#### [What you are asked to do]
Go through the data below and gather each line containing "invariant".

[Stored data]
Segment Open
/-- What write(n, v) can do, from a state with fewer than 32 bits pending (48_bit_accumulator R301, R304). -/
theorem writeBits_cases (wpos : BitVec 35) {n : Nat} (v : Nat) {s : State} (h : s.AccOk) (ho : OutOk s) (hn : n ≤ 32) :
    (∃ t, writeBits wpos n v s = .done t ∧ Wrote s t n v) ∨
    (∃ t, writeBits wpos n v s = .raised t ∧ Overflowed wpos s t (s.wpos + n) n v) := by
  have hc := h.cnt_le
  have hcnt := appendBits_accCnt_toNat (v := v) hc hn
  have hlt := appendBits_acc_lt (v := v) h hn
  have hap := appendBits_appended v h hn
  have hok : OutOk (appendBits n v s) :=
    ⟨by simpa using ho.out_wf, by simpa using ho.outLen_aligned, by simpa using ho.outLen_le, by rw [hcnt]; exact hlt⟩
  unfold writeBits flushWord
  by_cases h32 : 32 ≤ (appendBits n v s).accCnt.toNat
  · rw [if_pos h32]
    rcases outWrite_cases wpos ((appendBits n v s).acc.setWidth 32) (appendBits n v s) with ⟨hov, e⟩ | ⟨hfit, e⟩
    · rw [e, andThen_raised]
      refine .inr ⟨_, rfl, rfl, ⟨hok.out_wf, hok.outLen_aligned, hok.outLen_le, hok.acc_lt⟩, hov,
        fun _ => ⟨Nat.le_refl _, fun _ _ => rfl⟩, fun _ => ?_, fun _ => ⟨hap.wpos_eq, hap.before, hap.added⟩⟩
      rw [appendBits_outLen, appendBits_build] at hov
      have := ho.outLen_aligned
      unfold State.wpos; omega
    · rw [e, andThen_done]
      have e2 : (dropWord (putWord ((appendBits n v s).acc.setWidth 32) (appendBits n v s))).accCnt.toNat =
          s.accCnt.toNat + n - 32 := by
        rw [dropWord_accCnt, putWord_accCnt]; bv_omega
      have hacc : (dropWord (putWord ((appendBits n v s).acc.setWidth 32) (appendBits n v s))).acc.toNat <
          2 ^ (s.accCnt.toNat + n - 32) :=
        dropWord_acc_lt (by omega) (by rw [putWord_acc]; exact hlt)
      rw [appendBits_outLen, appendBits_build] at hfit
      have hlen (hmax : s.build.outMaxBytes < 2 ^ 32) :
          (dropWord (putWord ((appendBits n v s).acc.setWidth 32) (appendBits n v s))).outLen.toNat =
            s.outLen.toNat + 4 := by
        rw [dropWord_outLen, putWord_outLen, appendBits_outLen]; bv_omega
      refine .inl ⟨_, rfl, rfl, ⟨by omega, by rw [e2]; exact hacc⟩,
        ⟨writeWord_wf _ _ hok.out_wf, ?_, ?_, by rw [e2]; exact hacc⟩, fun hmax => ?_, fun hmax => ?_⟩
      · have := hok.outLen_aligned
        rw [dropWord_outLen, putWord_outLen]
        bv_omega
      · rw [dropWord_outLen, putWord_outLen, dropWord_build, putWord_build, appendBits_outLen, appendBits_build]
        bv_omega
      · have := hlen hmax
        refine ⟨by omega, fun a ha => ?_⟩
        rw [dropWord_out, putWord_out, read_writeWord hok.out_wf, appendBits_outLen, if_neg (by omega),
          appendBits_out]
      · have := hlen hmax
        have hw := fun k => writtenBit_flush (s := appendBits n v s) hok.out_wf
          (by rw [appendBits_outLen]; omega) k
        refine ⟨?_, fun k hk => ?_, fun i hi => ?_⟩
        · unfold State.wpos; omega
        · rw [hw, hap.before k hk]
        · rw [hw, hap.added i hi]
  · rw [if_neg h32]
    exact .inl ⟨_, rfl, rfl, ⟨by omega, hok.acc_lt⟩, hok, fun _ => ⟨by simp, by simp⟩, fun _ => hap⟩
Segment Closed
Segment Open
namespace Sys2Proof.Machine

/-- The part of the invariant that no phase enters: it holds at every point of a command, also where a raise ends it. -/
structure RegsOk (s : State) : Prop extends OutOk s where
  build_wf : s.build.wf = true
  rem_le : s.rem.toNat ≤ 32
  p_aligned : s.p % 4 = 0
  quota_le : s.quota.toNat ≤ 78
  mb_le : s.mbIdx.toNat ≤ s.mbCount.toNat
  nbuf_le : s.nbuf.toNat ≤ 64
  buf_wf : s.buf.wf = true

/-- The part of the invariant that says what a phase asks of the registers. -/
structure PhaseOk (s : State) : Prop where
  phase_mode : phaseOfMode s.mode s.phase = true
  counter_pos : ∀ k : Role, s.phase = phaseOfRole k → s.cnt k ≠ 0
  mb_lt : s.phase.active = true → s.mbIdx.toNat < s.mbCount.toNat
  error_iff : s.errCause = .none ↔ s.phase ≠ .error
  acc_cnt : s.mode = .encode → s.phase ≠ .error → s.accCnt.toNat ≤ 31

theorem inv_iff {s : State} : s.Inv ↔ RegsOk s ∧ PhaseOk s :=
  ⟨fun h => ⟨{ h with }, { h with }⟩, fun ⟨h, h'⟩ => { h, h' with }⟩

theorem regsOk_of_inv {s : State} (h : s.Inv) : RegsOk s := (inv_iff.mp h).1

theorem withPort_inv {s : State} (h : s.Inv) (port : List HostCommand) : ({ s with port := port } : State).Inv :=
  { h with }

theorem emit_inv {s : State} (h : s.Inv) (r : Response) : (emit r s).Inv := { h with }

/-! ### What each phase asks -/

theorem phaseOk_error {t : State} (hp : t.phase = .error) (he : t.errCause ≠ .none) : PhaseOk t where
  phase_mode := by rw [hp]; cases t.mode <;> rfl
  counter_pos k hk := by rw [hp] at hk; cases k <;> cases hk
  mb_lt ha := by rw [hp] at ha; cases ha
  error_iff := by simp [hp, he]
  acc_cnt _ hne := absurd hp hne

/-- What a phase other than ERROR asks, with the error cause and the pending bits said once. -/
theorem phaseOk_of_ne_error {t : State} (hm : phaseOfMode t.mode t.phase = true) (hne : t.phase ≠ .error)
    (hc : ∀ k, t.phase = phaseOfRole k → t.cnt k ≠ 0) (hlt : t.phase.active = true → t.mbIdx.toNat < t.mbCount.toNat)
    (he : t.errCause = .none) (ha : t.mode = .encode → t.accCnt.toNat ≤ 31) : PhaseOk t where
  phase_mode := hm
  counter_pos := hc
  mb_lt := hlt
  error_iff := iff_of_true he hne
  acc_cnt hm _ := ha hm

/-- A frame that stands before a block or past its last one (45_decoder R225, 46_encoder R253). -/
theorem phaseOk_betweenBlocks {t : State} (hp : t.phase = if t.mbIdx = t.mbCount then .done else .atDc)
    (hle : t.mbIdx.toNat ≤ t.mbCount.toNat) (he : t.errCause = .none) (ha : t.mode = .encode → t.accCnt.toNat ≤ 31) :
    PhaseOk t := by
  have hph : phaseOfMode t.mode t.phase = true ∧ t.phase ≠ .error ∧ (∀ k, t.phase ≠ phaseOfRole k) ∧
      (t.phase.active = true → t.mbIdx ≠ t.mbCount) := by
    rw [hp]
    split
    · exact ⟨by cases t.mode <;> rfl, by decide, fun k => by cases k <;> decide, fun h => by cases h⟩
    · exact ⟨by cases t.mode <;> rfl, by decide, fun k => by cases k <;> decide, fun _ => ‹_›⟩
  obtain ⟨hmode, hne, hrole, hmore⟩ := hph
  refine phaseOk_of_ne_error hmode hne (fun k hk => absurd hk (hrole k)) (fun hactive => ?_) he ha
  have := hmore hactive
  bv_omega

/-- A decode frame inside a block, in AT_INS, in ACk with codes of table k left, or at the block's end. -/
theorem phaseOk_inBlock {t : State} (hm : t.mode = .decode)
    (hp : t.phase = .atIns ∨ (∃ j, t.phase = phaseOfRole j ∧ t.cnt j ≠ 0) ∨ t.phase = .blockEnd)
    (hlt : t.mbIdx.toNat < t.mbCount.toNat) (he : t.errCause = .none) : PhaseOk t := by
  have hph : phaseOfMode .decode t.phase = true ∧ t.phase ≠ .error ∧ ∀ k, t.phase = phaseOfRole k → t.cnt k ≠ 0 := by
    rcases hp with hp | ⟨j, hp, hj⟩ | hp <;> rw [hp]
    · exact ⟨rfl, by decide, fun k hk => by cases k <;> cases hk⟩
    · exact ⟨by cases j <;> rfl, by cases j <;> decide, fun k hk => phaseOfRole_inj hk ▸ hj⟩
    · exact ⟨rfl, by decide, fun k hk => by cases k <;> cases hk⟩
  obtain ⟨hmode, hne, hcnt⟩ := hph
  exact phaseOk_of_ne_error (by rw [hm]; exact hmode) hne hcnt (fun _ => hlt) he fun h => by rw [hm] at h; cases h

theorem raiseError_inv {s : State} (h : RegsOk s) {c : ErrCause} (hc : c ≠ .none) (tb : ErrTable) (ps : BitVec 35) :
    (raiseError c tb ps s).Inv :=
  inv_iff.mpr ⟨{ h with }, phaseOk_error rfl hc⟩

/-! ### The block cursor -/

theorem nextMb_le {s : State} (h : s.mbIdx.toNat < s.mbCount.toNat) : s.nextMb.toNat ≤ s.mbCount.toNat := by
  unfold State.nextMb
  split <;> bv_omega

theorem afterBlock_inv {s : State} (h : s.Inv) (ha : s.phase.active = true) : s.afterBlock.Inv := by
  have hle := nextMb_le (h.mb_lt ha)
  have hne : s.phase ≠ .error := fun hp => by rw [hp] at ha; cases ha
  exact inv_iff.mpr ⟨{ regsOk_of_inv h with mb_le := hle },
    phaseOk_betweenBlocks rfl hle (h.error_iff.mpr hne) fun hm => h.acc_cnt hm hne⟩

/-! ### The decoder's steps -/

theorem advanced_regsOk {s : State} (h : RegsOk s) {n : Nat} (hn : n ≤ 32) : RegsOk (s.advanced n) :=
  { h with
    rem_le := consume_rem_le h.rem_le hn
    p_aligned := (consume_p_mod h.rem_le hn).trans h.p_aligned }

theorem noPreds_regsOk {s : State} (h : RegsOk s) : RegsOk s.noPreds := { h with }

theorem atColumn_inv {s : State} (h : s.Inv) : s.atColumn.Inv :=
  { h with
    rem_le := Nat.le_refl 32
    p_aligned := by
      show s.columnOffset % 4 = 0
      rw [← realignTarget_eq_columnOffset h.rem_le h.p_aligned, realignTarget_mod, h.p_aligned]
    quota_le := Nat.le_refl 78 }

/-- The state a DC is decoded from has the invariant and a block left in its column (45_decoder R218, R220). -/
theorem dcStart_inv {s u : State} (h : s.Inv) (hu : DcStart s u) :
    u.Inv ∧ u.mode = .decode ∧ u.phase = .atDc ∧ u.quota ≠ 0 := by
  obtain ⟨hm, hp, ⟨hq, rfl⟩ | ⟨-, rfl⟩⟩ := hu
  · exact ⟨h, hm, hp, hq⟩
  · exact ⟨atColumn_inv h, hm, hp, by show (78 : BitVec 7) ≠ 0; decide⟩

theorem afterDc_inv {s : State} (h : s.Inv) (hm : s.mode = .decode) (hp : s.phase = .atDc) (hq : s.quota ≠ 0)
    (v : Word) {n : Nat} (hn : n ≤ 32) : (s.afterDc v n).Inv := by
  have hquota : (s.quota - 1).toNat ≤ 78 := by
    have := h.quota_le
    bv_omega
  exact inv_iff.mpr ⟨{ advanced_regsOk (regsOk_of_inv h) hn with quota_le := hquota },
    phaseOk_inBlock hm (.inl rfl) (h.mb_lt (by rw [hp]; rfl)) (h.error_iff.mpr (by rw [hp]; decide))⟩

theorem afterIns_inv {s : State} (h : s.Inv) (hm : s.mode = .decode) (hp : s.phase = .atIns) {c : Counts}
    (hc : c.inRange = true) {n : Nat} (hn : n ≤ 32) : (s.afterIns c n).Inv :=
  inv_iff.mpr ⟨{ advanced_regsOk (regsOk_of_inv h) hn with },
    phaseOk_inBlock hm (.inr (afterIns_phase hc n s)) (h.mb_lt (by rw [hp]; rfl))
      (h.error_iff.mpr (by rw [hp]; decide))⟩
Segment Closed
#### [Answer section]
/-- The part of the invariant that no phase enters: it holds at every point of a command, also where a raise ends it. -/
/-- The part of the invariant that says what a phase asks of the registers. -/
/-- The state a DC is decoded from has the invariant and a block left in its column (45_decoder R218, R220). -/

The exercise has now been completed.